Task data:
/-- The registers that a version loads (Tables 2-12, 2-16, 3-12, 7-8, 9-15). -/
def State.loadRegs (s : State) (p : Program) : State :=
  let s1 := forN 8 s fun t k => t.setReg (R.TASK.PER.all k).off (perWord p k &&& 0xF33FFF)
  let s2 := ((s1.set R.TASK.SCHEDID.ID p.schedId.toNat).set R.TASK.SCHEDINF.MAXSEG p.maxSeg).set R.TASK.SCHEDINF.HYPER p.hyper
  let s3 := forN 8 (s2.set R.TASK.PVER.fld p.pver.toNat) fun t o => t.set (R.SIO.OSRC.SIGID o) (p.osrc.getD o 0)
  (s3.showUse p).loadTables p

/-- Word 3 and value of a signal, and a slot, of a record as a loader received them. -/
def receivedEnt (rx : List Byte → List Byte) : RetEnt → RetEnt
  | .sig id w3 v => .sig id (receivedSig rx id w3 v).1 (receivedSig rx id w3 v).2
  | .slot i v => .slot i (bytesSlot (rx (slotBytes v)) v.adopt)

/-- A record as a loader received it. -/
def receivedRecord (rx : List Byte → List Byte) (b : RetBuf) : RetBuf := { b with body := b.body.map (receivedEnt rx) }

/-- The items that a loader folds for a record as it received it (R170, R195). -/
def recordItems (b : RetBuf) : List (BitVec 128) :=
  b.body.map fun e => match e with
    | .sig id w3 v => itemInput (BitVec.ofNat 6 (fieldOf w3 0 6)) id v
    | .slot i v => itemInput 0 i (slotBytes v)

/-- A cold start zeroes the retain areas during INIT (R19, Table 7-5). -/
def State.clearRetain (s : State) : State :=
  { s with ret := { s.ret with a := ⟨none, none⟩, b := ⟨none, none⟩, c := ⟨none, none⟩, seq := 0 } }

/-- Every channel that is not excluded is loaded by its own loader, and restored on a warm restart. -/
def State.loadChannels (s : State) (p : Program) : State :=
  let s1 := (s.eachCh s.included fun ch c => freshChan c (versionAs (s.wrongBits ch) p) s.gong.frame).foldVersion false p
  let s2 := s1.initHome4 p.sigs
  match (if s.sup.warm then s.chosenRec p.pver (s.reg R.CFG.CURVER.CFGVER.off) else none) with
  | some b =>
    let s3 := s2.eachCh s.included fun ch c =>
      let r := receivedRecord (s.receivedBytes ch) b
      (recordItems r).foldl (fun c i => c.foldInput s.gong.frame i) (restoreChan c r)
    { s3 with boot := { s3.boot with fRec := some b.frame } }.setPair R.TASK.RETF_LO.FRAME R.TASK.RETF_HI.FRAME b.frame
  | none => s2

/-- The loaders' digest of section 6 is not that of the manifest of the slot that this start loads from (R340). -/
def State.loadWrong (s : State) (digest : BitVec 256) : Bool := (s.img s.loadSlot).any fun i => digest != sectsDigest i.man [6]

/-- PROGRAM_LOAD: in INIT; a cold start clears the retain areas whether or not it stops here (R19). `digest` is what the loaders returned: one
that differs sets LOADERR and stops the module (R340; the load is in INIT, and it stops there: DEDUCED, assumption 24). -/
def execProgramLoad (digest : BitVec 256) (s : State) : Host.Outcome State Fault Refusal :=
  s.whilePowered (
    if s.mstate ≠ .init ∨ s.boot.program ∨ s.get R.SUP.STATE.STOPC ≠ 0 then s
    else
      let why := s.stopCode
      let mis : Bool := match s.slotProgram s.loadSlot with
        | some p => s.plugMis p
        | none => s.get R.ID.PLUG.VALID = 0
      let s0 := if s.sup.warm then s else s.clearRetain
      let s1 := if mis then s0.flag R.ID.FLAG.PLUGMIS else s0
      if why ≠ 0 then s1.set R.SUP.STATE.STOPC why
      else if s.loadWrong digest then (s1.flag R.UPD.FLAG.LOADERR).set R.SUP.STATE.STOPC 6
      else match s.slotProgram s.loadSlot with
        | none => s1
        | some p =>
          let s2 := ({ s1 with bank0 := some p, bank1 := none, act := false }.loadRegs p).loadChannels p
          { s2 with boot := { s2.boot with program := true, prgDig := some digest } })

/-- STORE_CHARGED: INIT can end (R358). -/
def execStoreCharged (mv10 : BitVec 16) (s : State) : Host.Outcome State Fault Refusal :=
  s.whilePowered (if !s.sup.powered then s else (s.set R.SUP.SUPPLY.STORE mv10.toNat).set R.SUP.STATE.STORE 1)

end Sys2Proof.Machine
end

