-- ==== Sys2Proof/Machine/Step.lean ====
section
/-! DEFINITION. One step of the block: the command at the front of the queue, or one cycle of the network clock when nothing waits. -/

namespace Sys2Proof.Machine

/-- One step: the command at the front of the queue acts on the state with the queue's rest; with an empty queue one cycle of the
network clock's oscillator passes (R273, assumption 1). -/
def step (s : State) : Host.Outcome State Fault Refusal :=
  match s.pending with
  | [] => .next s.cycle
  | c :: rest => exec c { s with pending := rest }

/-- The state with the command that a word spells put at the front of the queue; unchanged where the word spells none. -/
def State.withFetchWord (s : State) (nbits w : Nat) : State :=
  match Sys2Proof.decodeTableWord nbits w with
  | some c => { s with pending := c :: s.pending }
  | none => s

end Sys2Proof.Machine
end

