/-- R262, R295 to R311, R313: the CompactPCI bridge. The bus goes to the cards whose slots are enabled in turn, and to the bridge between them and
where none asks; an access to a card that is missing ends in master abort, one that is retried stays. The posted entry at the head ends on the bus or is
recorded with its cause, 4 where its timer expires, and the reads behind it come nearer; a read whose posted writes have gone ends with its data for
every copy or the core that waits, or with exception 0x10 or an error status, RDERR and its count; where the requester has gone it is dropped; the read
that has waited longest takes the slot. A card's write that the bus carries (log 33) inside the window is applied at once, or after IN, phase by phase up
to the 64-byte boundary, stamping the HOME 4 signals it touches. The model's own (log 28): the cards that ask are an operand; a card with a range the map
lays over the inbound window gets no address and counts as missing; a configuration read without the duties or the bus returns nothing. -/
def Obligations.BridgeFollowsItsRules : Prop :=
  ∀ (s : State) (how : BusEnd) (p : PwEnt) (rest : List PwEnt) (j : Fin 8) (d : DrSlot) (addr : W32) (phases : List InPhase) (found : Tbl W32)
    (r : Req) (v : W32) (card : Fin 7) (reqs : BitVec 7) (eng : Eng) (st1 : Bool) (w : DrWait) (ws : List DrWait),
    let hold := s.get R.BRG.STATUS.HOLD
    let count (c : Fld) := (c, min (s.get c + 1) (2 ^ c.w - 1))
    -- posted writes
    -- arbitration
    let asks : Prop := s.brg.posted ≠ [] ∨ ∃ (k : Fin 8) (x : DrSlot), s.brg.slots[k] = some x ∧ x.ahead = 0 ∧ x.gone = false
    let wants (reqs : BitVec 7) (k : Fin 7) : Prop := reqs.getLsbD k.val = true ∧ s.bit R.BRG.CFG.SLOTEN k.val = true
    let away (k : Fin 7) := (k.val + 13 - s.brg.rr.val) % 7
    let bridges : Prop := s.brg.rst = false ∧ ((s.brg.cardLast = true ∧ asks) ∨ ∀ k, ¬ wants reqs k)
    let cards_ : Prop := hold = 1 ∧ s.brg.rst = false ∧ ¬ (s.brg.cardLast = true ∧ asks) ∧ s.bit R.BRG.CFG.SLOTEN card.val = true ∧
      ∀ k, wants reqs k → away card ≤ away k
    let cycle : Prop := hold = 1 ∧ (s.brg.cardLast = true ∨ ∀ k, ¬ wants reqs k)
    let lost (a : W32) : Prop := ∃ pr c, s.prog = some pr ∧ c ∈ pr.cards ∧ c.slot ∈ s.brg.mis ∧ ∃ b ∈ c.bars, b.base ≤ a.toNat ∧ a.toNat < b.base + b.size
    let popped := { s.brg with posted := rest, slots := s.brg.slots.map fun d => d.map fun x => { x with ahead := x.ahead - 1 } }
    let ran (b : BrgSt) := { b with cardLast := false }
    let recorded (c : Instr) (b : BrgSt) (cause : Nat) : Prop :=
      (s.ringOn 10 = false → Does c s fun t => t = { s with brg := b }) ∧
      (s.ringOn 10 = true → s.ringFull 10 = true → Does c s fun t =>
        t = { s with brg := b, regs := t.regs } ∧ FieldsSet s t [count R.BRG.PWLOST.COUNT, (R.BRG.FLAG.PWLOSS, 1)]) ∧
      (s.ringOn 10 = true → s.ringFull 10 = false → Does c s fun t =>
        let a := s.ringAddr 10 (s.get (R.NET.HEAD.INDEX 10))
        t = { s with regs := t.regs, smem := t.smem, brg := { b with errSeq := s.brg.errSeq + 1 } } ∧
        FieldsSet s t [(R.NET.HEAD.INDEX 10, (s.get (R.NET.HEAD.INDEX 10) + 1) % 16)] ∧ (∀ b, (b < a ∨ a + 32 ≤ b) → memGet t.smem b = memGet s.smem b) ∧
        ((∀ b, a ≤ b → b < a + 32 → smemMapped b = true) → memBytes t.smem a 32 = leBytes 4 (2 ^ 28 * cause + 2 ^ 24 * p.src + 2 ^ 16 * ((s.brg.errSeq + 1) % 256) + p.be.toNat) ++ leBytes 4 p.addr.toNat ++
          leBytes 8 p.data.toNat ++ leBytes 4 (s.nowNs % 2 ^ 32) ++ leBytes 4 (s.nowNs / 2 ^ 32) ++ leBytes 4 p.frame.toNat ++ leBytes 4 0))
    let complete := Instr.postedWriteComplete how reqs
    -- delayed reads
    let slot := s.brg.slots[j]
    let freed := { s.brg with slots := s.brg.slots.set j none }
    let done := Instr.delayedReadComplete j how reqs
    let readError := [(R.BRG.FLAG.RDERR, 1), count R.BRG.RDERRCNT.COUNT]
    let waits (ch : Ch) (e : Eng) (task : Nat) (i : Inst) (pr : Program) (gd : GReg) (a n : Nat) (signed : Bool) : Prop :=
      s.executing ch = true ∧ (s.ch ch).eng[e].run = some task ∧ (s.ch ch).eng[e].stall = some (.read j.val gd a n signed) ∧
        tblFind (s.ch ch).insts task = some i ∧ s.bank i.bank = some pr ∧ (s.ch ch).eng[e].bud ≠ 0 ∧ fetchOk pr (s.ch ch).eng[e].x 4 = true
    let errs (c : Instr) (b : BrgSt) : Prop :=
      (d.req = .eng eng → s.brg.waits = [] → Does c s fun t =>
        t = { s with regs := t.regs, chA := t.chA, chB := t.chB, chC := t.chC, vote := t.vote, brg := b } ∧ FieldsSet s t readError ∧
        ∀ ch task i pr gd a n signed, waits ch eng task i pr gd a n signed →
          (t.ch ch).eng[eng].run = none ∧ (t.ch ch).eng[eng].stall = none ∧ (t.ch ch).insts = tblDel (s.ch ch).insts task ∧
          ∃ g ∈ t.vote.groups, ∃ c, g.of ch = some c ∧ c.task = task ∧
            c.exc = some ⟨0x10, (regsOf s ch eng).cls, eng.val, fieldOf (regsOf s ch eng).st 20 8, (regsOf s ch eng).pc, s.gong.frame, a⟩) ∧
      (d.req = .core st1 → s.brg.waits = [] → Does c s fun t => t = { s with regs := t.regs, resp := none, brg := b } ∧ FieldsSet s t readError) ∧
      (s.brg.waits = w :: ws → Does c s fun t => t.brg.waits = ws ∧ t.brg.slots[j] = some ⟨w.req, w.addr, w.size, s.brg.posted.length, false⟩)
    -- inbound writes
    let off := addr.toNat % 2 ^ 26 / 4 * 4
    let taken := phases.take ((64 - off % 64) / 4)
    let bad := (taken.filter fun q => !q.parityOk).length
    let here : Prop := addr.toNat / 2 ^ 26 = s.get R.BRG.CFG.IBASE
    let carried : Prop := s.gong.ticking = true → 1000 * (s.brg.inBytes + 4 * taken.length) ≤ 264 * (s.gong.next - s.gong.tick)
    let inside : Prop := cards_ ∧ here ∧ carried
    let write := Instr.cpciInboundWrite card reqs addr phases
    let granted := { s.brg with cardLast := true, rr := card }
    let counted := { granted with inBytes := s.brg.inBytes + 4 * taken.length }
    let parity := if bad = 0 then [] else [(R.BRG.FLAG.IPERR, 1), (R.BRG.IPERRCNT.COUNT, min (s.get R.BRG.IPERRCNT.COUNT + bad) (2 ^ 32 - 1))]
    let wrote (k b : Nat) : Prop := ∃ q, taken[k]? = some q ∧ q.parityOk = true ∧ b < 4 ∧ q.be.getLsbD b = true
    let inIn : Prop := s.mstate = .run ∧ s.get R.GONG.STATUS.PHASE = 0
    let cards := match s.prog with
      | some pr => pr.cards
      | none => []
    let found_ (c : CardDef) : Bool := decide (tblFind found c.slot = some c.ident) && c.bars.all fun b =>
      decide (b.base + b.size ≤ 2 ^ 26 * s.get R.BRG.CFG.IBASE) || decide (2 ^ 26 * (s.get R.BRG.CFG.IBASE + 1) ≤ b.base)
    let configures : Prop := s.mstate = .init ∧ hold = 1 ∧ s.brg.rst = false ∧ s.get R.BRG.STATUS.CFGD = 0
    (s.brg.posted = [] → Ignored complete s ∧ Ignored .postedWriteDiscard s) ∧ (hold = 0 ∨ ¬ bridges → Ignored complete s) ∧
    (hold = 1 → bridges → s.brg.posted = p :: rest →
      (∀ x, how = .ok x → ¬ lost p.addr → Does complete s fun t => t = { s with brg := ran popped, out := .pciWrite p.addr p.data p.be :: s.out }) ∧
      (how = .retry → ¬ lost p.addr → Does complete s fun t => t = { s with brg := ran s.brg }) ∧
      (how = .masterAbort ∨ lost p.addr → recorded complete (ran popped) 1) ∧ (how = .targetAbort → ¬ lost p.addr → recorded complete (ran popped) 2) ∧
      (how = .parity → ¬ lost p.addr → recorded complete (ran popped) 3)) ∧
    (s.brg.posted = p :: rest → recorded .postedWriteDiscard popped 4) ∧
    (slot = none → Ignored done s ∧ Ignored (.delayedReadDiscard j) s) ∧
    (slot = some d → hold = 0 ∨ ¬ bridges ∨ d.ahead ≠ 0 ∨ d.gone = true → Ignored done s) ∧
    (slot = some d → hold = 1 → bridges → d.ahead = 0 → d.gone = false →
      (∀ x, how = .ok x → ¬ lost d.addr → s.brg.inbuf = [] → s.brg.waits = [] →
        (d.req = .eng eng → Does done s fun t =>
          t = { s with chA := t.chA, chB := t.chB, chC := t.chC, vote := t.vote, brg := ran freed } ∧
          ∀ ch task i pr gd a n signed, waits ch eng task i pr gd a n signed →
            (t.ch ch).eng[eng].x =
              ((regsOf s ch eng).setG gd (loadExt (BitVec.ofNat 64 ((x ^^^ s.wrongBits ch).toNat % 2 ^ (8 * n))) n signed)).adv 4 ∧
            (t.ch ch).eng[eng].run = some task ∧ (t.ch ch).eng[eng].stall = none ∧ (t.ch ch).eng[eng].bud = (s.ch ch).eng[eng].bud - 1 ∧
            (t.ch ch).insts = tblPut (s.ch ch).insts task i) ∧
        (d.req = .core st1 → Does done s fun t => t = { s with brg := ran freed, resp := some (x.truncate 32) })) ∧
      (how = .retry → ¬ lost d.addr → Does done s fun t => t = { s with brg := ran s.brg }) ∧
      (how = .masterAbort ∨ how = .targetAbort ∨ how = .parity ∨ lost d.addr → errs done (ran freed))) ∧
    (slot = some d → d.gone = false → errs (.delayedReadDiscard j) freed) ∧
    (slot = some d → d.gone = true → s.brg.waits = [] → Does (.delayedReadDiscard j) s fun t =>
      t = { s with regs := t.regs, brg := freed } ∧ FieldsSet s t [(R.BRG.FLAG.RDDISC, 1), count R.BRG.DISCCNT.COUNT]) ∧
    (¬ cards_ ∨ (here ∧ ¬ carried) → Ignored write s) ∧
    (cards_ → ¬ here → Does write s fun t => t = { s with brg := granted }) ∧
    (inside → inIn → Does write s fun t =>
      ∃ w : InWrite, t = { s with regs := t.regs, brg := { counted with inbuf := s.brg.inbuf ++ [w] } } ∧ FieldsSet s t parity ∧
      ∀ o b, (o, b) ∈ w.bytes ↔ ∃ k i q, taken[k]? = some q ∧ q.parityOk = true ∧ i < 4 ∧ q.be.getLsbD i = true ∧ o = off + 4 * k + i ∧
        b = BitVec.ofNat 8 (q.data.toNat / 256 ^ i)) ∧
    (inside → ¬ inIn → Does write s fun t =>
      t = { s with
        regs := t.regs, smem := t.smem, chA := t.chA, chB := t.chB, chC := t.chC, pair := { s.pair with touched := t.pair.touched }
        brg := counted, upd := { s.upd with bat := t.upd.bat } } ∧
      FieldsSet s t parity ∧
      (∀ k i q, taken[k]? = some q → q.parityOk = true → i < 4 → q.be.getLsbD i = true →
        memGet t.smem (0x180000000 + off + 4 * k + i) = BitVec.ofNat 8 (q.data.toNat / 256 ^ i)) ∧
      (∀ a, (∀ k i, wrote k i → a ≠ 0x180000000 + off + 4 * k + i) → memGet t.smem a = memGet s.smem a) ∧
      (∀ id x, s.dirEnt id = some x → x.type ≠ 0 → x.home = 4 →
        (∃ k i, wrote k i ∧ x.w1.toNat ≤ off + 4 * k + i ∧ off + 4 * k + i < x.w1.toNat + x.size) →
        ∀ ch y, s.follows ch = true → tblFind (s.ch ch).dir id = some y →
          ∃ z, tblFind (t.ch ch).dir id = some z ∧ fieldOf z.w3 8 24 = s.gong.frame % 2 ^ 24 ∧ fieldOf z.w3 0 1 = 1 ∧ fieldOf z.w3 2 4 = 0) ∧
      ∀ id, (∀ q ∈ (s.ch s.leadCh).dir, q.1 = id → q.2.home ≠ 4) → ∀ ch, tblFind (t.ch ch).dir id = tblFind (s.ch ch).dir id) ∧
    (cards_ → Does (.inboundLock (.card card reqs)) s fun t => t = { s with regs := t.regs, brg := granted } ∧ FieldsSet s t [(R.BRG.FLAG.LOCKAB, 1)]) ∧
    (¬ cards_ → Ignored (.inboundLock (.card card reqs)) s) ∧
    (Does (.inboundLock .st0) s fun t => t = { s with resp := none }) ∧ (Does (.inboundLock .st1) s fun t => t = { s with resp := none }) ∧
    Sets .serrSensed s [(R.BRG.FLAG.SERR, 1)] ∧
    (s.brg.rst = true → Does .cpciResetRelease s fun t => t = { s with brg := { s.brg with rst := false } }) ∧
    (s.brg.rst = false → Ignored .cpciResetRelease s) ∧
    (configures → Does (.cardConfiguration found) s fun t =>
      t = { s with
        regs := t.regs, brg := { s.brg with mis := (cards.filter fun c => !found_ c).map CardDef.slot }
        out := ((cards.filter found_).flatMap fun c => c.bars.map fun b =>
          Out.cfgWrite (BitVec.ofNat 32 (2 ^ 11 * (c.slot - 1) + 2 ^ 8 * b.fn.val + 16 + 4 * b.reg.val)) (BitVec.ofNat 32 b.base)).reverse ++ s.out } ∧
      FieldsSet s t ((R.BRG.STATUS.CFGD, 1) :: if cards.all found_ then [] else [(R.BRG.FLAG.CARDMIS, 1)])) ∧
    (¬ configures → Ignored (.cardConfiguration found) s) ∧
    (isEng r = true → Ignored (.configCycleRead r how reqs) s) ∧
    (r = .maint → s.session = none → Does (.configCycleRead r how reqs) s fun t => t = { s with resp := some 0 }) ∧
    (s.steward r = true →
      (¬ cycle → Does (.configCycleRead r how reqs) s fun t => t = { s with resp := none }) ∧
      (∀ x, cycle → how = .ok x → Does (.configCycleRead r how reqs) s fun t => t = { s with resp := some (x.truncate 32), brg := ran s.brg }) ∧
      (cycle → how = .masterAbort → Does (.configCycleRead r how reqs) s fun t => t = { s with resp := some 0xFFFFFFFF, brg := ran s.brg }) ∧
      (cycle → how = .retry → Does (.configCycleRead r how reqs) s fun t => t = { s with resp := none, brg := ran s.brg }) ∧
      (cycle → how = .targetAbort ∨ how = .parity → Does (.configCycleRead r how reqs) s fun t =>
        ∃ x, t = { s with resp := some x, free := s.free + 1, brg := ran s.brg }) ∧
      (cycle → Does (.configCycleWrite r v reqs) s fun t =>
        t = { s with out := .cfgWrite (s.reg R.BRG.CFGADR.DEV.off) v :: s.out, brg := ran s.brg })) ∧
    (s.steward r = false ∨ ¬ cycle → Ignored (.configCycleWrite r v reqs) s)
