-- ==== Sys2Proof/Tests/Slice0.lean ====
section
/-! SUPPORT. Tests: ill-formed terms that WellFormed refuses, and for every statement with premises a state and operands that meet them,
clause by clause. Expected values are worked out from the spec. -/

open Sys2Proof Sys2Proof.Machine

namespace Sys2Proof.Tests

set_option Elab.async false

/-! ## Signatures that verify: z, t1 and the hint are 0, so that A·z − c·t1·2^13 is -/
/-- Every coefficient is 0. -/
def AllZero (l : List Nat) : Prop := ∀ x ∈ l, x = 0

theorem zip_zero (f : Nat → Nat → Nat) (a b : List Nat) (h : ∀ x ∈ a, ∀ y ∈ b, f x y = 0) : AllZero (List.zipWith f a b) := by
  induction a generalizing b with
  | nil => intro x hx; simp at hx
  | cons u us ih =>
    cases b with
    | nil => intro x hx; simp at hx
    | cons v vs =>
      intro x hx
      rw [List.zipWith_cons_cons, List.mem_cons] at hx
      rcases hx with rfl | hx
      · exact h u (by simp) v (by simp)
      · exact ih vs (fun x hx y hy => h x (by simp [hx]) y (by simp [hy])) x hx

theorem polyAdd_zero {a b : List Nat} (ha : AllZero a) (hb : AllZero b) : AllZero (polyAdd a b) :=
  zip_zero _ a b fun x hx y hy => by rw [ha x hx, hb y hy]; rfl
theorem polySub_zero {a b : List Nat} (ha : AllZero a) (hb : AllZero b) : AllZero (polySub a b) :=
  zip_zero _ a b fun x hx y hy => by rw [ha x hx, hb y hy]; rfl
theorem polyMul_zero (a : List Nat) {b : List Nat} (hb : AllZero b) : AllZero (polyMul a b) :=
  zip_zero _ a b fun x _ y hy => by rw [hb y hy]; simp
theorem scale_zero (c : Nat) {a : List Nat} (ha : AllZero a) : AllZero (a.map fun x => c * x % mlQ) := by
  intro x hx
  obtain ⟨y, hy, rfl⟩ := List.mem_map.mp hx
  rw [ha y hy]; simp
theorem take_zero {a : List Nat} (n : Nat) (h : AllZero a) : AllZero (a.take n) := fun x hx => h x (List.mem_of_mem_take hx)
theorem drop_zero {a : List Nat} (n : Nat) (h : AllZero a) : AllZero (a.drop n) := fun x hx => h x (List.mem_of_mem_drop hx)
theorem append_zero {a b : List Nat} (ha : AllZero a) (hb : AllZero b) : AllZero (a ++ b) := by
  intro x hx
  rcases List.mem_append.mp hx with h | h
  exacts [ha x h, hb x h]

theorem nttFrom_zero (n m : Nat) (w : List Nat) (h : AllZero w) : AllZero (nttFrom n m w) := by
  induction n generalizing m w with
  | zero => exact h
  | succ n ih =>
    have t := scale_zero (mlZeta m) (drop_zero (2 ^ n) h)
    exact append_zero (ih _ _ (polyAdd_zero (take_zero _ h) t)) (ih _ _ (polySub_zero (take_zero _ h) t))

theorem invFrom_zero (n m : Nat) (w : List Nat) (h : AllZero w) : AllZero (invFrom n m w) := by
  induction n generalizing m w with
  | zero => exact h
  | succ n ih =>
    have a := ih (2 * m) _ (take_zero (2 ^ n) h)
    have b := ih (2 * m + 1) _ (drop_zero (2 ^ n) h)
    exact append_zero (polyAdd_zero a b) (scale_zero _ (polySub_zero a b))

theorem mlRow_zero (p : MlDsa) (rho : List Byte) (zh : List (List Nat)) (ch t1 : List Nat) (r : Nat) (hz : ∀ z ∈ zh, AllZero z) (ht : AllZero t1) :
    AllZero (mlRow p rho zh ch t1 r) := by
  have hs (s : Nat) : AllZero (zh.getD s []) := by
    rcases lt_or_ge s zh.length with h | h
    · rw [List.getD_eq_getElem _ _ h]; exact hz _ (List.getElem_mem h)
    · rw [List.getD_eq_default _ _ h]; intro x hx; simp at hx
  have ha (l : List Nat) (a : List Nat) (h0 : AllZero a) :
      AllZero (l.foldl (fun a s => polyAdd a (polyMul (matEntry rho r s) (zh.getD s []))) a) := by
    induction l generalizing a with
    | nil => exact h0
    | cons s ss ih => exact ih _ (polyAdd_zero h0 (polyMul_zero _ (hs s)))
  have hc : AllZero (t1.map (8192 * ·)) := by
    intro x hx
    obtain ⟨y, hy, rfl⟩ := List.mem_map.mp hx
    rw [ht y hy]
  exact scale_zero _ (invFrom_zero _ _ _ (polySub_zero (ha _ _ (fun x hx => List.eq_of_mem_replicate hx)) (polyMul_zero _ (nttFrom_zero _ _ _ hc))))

About this exercise: Of all the entries above, retype exactly the lines from the line with "rest => exec" to the line with "between them and", both included, and no others.

Result for this exercise:
  | c :: rest => exec c { s with pending := rest }

/-- The state with the command that a word spells put at the front of the queue; unchanged where the word spells none. -/
def State.withFetchWord (s : State) (nbits w : Nat) : State :=
  match Sys2Proof.decodeTableWord nbits w with
  | some c => { s with pending := c :: s.pending }
  | none => s

end Sys2Proof.Machine
end

/-- R262, R295 to R311, R313: the CompactPCI bridge. The bus goes to the cards whose slots are enabled in turn, and to the bridge between them and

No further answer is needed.